* **GIVEN DATA**
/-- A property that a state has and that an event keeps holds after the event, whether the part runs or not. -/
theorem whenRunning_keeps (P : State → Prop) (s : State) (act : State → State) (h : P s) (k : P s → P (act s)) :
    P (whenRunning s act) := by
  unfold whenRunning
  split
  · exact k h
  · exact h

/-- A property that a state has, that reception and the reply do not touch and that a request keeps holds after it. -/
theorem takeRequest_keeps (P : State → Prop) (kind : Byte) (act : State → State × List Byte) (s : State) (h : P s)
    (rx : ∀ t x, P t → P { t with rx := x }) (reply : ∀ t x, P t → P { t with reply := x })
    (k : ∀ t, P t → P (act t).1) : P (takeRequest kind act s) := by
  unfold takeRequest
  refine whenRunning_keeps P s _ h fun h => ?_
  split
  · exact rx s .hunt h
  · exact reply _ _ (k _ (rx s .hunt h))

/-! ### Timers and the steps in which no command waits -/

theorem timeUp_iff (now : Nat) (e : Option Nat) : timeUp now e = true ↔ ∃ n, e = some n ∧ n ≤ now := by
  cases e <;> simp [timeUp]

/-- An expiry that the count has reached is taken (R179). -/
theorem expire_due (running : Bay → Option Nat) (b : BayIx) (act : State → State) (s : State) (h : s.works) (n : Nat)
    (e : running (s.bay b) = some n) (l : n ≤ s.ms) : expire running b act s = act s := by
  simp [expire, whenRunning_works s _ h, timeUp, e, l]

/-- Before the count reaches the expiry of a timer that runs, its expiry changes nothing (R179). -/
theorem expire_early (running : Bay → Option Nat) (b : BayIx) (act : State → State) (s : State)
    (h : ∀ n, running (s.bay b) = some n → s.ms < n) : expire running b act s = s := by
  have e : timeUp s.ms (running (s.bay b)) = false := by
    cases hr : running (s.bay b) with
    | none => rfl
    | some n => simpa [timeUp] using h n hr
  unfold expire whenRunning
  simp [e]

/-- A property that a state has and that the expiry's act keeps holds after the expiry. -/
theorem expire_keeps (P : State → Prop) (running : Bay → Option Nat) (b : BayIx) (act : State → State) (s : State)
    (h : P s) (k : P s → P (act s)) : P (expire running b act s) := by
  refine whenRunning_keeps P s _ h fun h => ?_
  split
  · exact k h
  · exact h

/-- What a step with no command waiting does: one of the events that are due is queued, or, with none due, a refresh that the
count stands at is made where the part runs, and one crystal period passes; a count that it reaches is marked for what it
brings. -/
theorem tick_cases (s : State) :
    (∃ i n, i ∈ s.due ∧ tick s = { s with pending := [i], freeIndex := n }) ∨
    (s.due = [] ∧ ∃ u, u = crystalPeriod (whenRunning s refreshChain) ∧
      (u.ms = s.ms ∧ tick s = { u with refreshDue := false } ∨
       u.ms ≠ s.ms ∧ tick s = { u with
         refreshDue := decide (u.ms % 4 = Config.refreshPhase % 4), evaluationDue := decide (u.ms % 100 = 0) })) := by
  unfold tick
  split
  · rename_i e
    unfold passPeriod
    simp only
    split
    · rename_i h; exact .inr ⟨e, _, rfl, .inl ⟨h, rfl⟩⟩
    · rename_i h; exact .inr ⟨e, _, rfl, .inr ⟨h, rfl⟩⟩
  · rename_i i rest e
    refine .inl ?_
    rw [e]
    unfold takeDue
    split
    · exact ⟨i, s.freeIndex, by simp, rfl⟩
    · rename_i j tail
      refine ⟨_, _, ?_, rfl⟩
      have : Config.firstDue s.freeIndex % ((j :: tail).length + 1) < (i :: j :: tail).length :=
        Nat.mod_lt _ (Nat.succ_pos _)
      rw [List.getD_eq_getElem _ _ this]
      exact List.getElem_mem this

* **WHAT IS REQUIRED**
All lines from the one containing "rfl, .inl ⟨h, rfl⟩⟩" through the end of the data, and no others, are to be given again word for word.

* **TASK ANSWER**
    · rename_i h; exact .inr ⟨e, _, rfl, .inl ⟨h, rfl⟩⟩
    · rename_i h; exact .inr ⟨e, _, rfl, .inr ⟨h, rfl⟩⟩
  · rename_i i rest e
    refine .inl ?_
    rw [e]
    unfold takeDue
    split
    · exact ⟨i, s.freeIndex, by simp, rfl⟩
    · rename_i j tail
      refine ⟨_, _, ?_, rfl⟩
      have : Config.firstDue s.freeIndex % ((j :: tail).length + 1) < (i :: j :: tail).length :=
        Nat.mod_lt _ (Nat.succ_pos _)
      rw [List.getD_eq_getElem _ _ this]
      exact List.getElem_mem this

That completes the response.